Le Palais Sursock est une grande résidence de la ville de Beyrouth au Liban. Le palais, vieux de 160 ans, a survécu à deux guerres mondiales, à la chute de l’Empire ottoman, au mandat français et à l’indépendance du Liban. Cependant, la terrible double explosion du 4 août 2020, a lourdement impacté ce monument historique. Voici une brève histoire du palais Sursock.
Mélange de styles vénitien et ottoman
Achevé en 1860 par Moussa Sursock, le palais est l’une des plus grandes résidences du pays de l’époque ottomane. Il se situe dans la rue Sursock, où de nombreuses grandes villas et palais ont été construits depuis le début du XIXe siècle. Un siècle après sa construction, le bâtiment a été classé par le ministère libanais de la Culture comme bâtiment d’importance historique le 10 février 1966 (décret n° 60), grâce aux efforts de feu Lady Yvonne Sursock Cochrane.

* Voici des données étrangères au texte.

/-- Hand items over to the Forester behind those that wait (R146, R232, R233, R366). -/
def State.handItems (s : State) (l : List ExportItem) : State := s.drainItems (s.gen.dieItems ++ l)

/-- Hand tags of a context over to the Forester (R146). -/
def State.handTags (s : State) (ctx : Nat) (tags : List (List Byte)) : State := s.handItems (tags.map (.tag ctx))

/-! ## Tags -/

/-- The 64 bytes of a root in eight registers (R212, R216). -/
def State.root64 (s : State) (f : Field) (c : Nat) : List Byte :=
  ((List.range 8).map fun i => leBytes 8 (s.rdAt f (8 * c + i))).flatten

/-- The preimage of a tag (R142). -/
structure Preimage where
  ctx : Nat
  level : Nat
  kind : Nat
  length : Nat
  kerfStep : Nat
  programRoot : List Byte
  weightRoot : List Byte
  inputDigest : List Byte
  seed : Nat
  requestId : Nat
  epoch : Nat
  stateSeq : Nat
deriving DecidableEq, Repr

/-- The first `n` bytes of a list, filled with zeros. -/
def fit (n : Nat) (l : List Byte) : List Byte := l.take n ++ zeros (n - l.length)

/-- The 256 bytes of a preimage (R142). -/
def Preimage.encode (p : Preimage) : List Byte :=
  beBytes 2 1 ++ beBytes 1 p.ctx ++ beBytes 1 p.level ++ beBytes 2 p.kind ++ zeros 2 ++ beBytes 4 p.length
    ++ beBytes 4 p.kerfStep ++ fit 64 p.programRoot ++ fit 64 p.weightRoot ++ fit 64 p.inputDigest ++ beBytes 8 p.seed
    ++ beBytes 8 p.requestId ++ beBytes 8 p.epoch ++ beBytes 8 p.stateSeq ++ zeros 16

/-- A tag: the first 32 bytes of SHA-512 over preimage and result bytes (R141). -/
def tagOf (p : Preimage) (result : List Byte) : List Byte := (Crypto.sha512 (p.encode ++ result)).take 32

/-- KERF_STEP carries the batch counter when a stream of the context has STEP_SOURCE 1 (R142). -/
def State.kerfStep (s : State) (c counter : Nat) : Nat :=
  match s.pln.active with
  | some p => if p.kerf.any fun k => k.ctx == c && k.source == 1 then counter % 2 ^ 32 else 0
  | none => 0

/-- What every preimage of a context shares. -/
def State.preimage (s : State) (c : Nat) (root : List Byte) (length : Nat) : Preimage :=
  let p := s.pln.active
  { ctx := c, level := match p with | some p => p.level | none => 0, kind := 0, length := length, kerfStep := 0
    programRoot := match p with | some p => p.root | none => [], weightRoot := root
    inputDigest := [], seed := match s.planCtx? c with | some x => x.seed | none => 0, requestId := 0
    epoch := s.rdAt R.WGT_EPOCH_EPOCH c, stateSeq := 0 }

/-- Consumed bytes of a request: its record with padded payload, then the ingress PTP time for a context that consumes
it (R239). -/
def Request.consumed (r : Request) (tsInput : Bool) : List Byte :=
  r.record ++ (if tsInput then beBytes 6 r.ptpS ++ beBytes 4 r.ptpNs else [])

/-- The tag of a scoring response (R141, R142). -/
def State.scoreTag (s : State) (e : IntakeEntry) (w : WindowRec) (x : SlotRec) (result : List Byte) : List Byte :=
  let base := s.preimage e.ctx w.root result.length
  tagOf { base with kerfStep := s.kerfStep e.ctx w.index, inputDigest := Crypto.sha512 (x.req.consumed e.tsInput)
                    requestId := x.req.id, epoch := x.epoch, stateSeq := x.stateSeq } result

/-- Spans of local memory, one after another. -/
def State.spanBytes (s : State) (l : List (Nat × Nat)) : List Byte := (l.map fun x => s.bytes x.1 x.2).flatten

/-- The tag of a step result of a context without intake (R141, R142): kind, batch counter, global batch index and sample bytes are
what the program gives the tag path. -/
def State.stepTag (s : State) (c : Nat) (t : TagInput) (result : List Byte) : List Byte :=
  let base := s.preimage c (s.root64 R.WGT_ROOT_ACTIVE_ROOT c) result.length
  tagOf { base with kind := t.kind, kerfStep := s.kerfStep c t.counter
                    inputDigest := Crypto.sha512 (s.spanBytes t.samples), requestId := t.batch } result

/-- The tags that the sealed windows of the steps under way are still to form (R146): of every slot with a result and no tag, in a context
with provenance. -/
def State.tagsDue (s : State) : Nat :=
  (s.itk.runs.map fun (e : Nat × IntakeRun) =>
    if bit e.1 (s.rd R.GEN_PROV_EN) then
      (e.2.windows.map fun (w : WindowRec) =>
        if w.released || w.quarantined then 0 else (w.slots.filter fun x => x.status == 0 && x.tag.isNone).length).sum
    else 0).sum

/-- The Forester takes tags, or the die's space of 65,536 has room for `n` more (R146). -/
def State.tagFits (s : State) (n : Nat) : Bool := s.takes 32 || decide (s.tagsHeld + n ≤ 65536)

/-- Tag backpressure (R146): the tags of the step, and `n` more that are to be formed now, would exceed the die's space, and the module
asks for a hold of the step, and again once one has been taken and they still do. -/
def State.tagRoom (s : State) (n : Nat) : State :=
  let k := (s.rd R.TAL_STEP_INDEX, s.rd R.TAL_HOLDS_TICKS)
  if s.tagFits (s.tagsDue + n) ∨ s.gen.holdStep = some k ∨ !s.planActive ∨ s.timePaused then s
  else
    let s := { s with gen := { s.gen with holdStep := some k } }
    ((s.inc R.GEN_TAG_QUEUE_HOLDS).wr R.GEN_EVENT_TAG_HOLD 1).holdRequest 1 4

/-! ## Spans and seals -/

/-- The module PTP time in its units at an earlier count (R237). -/
def State.ptpAt (s : State) (t : Nat) : Nat := (s.ptpThen t).1

/-- The present moment, as a seal notes it. -/
def State.mark (s : State) : Mark := ⟨s.rd R.GEN_CHOICE_COUNT_COUNT, s.on R.GEN_MODE_STRICT, s.ptpAt s.now⟩

/-- The end of a batch at count `t`, which is now or just past, as a seal notes it: in the mode before a change at this count. -/
def State.endMark (s : State) (t : Nat) : Mark :=
  { s.mark with strict := s.on R.GEN_MODE_STRICT != (s.gen.modeFrom == some s.now), ptp := s.ptpAt t }

/-- Batches that begin at the present count begin in the mode that now takes effect (R143, R145). -/
def State.remark (s : State) : State :=
  let strict (m : Mark) : Mark := { m with strict := s.on R.GEN_MODE_STRICT }
  let ctxs := s.pln.ctxs.map fun (e : Nat × CtxRun) => if e.2.start = s.now then (e.1, { e.2 with mark := strict e.2.mark }) else e
  let runs := s.itk.runs.map fun (e : Nat × IntakeRun) => if e.2.openAt = s.now then (e.1, { e.2 with mark := strict e.2.mark }) else e
  { s with pln := { s.pln with ctxs := ctxs }, itk := { s.itk with runs := runs }, gen := { s.gen with modeFrom := some s.now } }

/-- Bytes 0x000 to 0x1FF of a seal (R145). A span ends with its last batch, whatever closes it (R37, R143; log entry 146). -/
def State.sealBody (s : State) (c : Nat) (sp : SealSpan) (partialSpan : Bool) : List Byte :=
  let seq := Tab.get 0 c s.gen.seqs
  let prev := Tab.find? c s.gen.digests
  let ptp := sp.ptpEnd
  let root := match s.pln.active with | some p => p.root | none => []
  beBytes 4 0x5345414C ++ beBytes 2 1 ++ beBytes 1 c
    ++ beBytes 1 (flag sp.strict + 2 * flag partialSpan + 4 * flag prev.isNone)
    ++ beBytes 8 s.nv.serial ++ beBytes 2 s.number ++ zeros 6
    ++ leBytes 8 (s.rdAt R.SEC_BOOT_NONCE_NONCE 0) ++ leBytes 8 (s.rdAt R.SEC_BOOT_NONCE_NONCE 1)
    ++ beBytes 8 seq ++ beBytes 8 sp.first ++ beBytes 8 sp.last ++ beBytes 4 (min sp.tags.length (2 ^ 32 - 1))
    ++ beBytes 4 (min (sp.choicesEnd - sp.choices) (2 ^ 32 - 1)) ++ beBytes 8 sp.openAt ++ beBytes 8 sp.closeAt
    ++ beBytes 6 (ptp / (1000000000 * ptpUnit)) ++ beBytes 4 (ptp / ptpUnit % 1000000000) ++ zeros 6
    ++ fit 64 (Crypto.merkle (sp.tags.map Crypto.leaf)) ++ fit 64 (prev.getD []) ++ fit 64 root
    ++ fit 64 sp.root ++ beBytes 8 sp.epochFirst ++ beBytes 8 sp.epochLast ++ zeros 136

/-- A whole seal: body and signature (R145). -/
def sealBytes (body : List Byte) : List Byte := body ++ fit 512 (Config.attest body)

/-- Close the open span of a context: its seal goes to the seal unit to be signed (R143, R145). A span without a tag
is none (R143). -/
def State.closeSpan (s : State) (c : Nat) (partialSpan : Bool) : State :=
  match Tab.find? c s.gen.spans with
  | none => s
  | some sp =>
    let body := s.sealBody c sp partialSpan
    let seq := Tab.get 0 c s.gen.seqs + 1
    let g := { s.gen with spans := Tab.del c s.gen.spans, unsigned := s.gen.unsigned ++ [body]
                          seqs := Tab.put 0 c seq s.gen.seqs, digests := Tab.ins c (Crypto.sha512 (sealBytes body)) s.gen.digests }
    let s := ({ s with gen := g }.wrAt R.GEN_SEAL_STATUS_SEQ c seq).wrAt R.GEN_SEAL_STATUS_BATCHES c 0
    let s := s.wrAt R.GEN_SEAL_STATUS_TAGS c 0
    if partialSpan then s.wr R.GEN_EVENT_SEAL_PARTIAL 1 else s

/-- Close every open span with PARTIAL (R37, R161, R162). -/
def State.closeSpans (s : State) : State :=
  (List.range 16).foldl (fun s c => s.closeSpan c true) s

/-- The batches at whose end a context's span is to close. -/
def State.closings (s : State) (c : Nat) : List Nat := match Tab.find? c s.gen.closing with | some l => l | none => []

/-- The span of a context closes at the end of batch `target`: at once, as it stood at the end of its last batch, when that batch is done
(R143). -/
def State.markSpan (s : State) (c target : Nat) : State :=
  let late : Bool := match Tab.find? c s.gen.done with | some d => decide (target ≤ d) | none => false
  if late then s.closeSpan c true
  else { s with gen := { s.gen with closing := Tab.ins c (addOnce target (s.closings c)) s.gen.closing } }

/-- A batch is done: its tags go to the Forester, and the span opens, counts on or closes (R143, R146). -/
def State.batchDone (s : State) (c index openAt closeAt : Nat) (opened closed : Mark) (root : List Byte) (tags : List (List Byte))
    (epochs : List Nat) : State :=
  let s := s.handTags c tags
  let s := { s with gen := { s.gen with done := Tab.ins c index s.gen.done } }
  let strict := opened.strict && closed.strict
  let span : Option SealSpan := match Tab.find? c s.gen.spans with
    | some sp => some sp
    | none => if tags = [] then none else
      some { first := index, last := index, batches := 0, openAt := openAt, closeAt := closeAt, tags := [], choices := opened.choices
             choicesEnd := opened.choices, ptpEnd := closed.ptp, epochFirst := epochs.headD 0, epochLast := epochs.headD 0, strict := strict, root := root }
  let due := (s.closings c).any fun t => decide (t ≤ index)
  let s := { s with gen := { s.gen with closing := Tab.put [] c ((s.closings c).filter fun t => index < t) s.gen.closing } }
  match span with
  | none => s
  | some sp =>
    let sp := { sp with last := index, closeAt := closeAt, choicesEnd := closed.choices, ptpEnd := closed.ptp, batches := sp.batches + 1, tags := sp.tags ++ tags
                        epochFirst := epochs.foldl min sp.epochFirst, epochLast := epochs.foldl max sp.epochLast
                        strict := sp.strict && strict }
    let s := { s with gen := { s.gen with spans := Tab.ins c sp s.gen.spans } }
    let s := (s.wrAt R.GEN_SEAL_STATUS_BATCHES c sp.batches).wrAt R.GEN_SEAL_STATUS_TAGS c (min sp.tags.length (2 ^ 19 - 1))
    if due then s.closeSpan c true
    else if s.rd R.GEN_SEAL_CFG_BATCHES ≤ sp.batches ∨ sp.openAt + s.rd R.GEN_SEAL_CFG_TICKS ≤ closeAt then
      s.closeSpan c false
    else s

/-- The batch of a context now in progress: of an intake context the latest window sealed and not released, or else the
open one; of any other its step (R143; log entry 17). -/
def State.currentBatch (s : State) (c : Nat) : Nat :=
  match Tab.find? c s.itk.runs with
  | some r => (match (r.windows.filter fun w => !w.released).getLast? with | some w => w.index | none => r.window)
  | none => match s.ctx? c with | some r => r.step | none => 0

/-- The seals not yet signed are none (R37). -/
def State.sealsSigned (s : State) : Bool := s.gen.unsigned.isEmpty

/-! ## Modes -/

/-- A Relaxed choice is taken and counted (R134). -/
def State.choice (s : State) (f : Field) : State :=
  (s.wr R.GEN_CHOICE_COUNT_COUNT (s.rd R.GEN_CHOICE_COUNT_COUNT + 1)).inc f

/-- A choice of a kind is allowed: Relaxed mode, and its enable (R134). -/
def State.mayChoose (s : State) (en : Field) : Bool := !s.on R.GEN_MODE_STRICT && s.on en

/-- A context of the active plan requires STRICT (R133). -/
def State.strictReq (s : State) : Bool := s.planCtxs.any (·.strictReq)

/-- Refuse a mode change (R133). -/
def State.refuseMode (s : State) : State := (s.wr R.GEN_MODE_NEXT_STATE 2).wr R.GEN_EVENT_MODE_REFUSED 1

/-- Arm the mode change as written (R133). -/
def State.armMode (s : State) : State :=
  { s with gen := { s.gen with modeAt := s.last R.GEN_MODE_AT_AT, modeStrict := s.last R.GEN_MODE_NEXT_STRICT == 1
                               modeNoPlan := !s.planActive } }.wr R.GEN_MODE_NEXT_STATE 1

/-- GEN_MODE_NEXT.ARM (R133). -/
def execGenModeArm (s : State) : Res :=
  let at_ := s.last R.GEN_MODE_AT_AT
  let ok := (s.planActive || (at_ % 16 == 0 && decide (s.now < at_))) && !(s.last R.GEN_MODE_NEXT_STRICT == 0 && s.strictReq)
  .next (s.armChange 4 0 at_ at_ ok State.armMode State.refuseMode)

/-- The base step begins now (R52). -/
def State.atStepStart (s : State) : Bool :=
  match s.job? 7 with | some j => s.planActive && s.now == j.stepStart | none => false

/-- Mark every context's open span to close with the last batch before a mode change (R143). -/
def State.modeSpans (s : State) : State :=
  (List.range 16).foldl (fun s c => match Tab.find? c s.itk.runs, s.ctx? c with
    | some r, _ => if r.window = 0 then s else s.markSpan c (r.window - 1)
    | none, some r => if r.step = 0 then s else s.markSpan c (r.step - 1)
    | none, none => s) s

/-- The count of the armed mode change has come (R133): the first step boundary at or after it, or with no plan active the count itself. -/
def State.modeReady (s : State) : Bool :=
  if s.planActive then s.atStepStart && decide (s.gen.modeAt ≤ s.now) else decide (s.gen.modeAt ≤ s.now)

/-- GEN_MODE_NEXT.DISARM returns an Armed change to Idle (R148). It loses to the change's effect in the same tick (R369). -/
def execGenModeDisarm (s : State) : Res :=
  let armed : Bool := s.rd R.GEN_MODE_NEXT_STATE == 1
  if (armed ∧ s.modeReady) ∨ s.olc.applied.contains (4, 0) then .next (s.wr R.GEN_EVENT_MODE_REFUSED 1)
  else if armed then .next ((s.dropChange 4 0).wr R.GEN_MODE_NEXT_STATE 0) else .next s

Ce palais de trois étages, doté de quatre tours et de fenêtres à triple arcade, est entouré de vastes jardins. Il est à l’image de la famille qui a contribué aux collections d’art que l’on peut y trouver. Des meubles et des tapisseries français et italiens du XVIIe siècle, des tapis persans du XVIIIe siècle, des peintures inestimables de Gentileschi et de la verrerie byzantine trouvée en creusant les fondations du palais ne sont que quelques exemples de la richesse de la collection. Mélangeant les styles vénitien et ottoman, l’édifice est concentré sur un hectare et rassemble presque toute la flore méditerranéenne. Cette maison est un symbole de la riche histoire de la famille Sursock.
2 décennies de travail défaites en 2 secondes
Après la guerre civile de 1975-1990 au Liban, Lady Yvonne Sursock Cochrane a passé vingt ans à restaurer soigneusement le palais pour lui redonner sa gloire d’antan. La double explosion du 4 août 2020 a détruit cette merveille ottomane du 19e siècle, faisant exploser le toit en terre cuite et envoyant des milliers d’éclats de verre des fenêtres brisées à travers des œuvres d’art séculaires. Des statues de marbre d’une valeur inestimable se sont effondrées.
“Tout dans la maison a été très endommagé. Rien n’est resté intact“, a déclaré le propriétaire Roderick Sursock Cochrane à Al Arabiya English. “Une partie est récupérable, mais beaucoup de choses ont été irrémédiablement endommagées.”
“Nous devons sécuriser les murs et les fondations, réaligner les pierres qui ont été déplacées et poser des tuiles sur le toit. C’est beaucoup de travail“, a-t-il ajouté. “La partie la plus difficile sera les plafonds, je pense, car ils sont très complexes“.


Blessée lors de l’explosion, Lady Yvonne, 98 ans, est décédée peu après. Elle était une fervente défenderesse de l’art et du patrimoine, ayant été présidente du Sursock Museum et fondatrice de l’Association pour la protection des sites naturels et des bâtiments anciens (APSAD) en 1960.
“Dieu seul sait ce qu’il adviendra de cette propriété, entourée de plus en plus de tours ignobles (…) C’est encore le seul espace vert du quartier(…) Mais elle restera dans la mémoire de ceux qui l’ont connue, l’image d’une époque où la civilisation et l’art de vivre faisaient partie du quotidien.”
Lady Yvonne Sursock Cochrane (dans Palais Sursock Beyrouth, Préface de Yvonne Sursock Lady, par Dominique Fernandez, 2010)


Dans une lettre datée d’octobre 2020 adressée au ministre libanais de la Culture, les propriétaires actuels ont déclaré leur volonté d’entreprendre la restauration du palais et de ses collections afin de transformer la résidence privée en un musée ouvert au public. RestART Beyrouth apporte son expertise technique pour l’ensemble du projet et la collecte de fonds pour sa mise en œuvre.
La famille Sursock
La famille Sursock, à l’origine des marchands, avait acquis des terres et des entreprises une fois installée à Beyrouth au XVIIIe siècle et s’était élevée dans les cercles sociaux au point de se marier à l’aristocratie de nombreux pays européens. Le siège de la famille, appelé Palais Sursock, avait servi de rappel des jours de gloire de Beyrouth. Il abrite une impressionnante collection de meubles ottomans et de peintures européennes et constitue un trésor de l’histoire de Beyrouth. La famille Sursock est connue pour sa philanthropie. Elle a fait don de milliers d’œuvres d’art à l’État dans le cadre du musée Sursock de Beyrouth.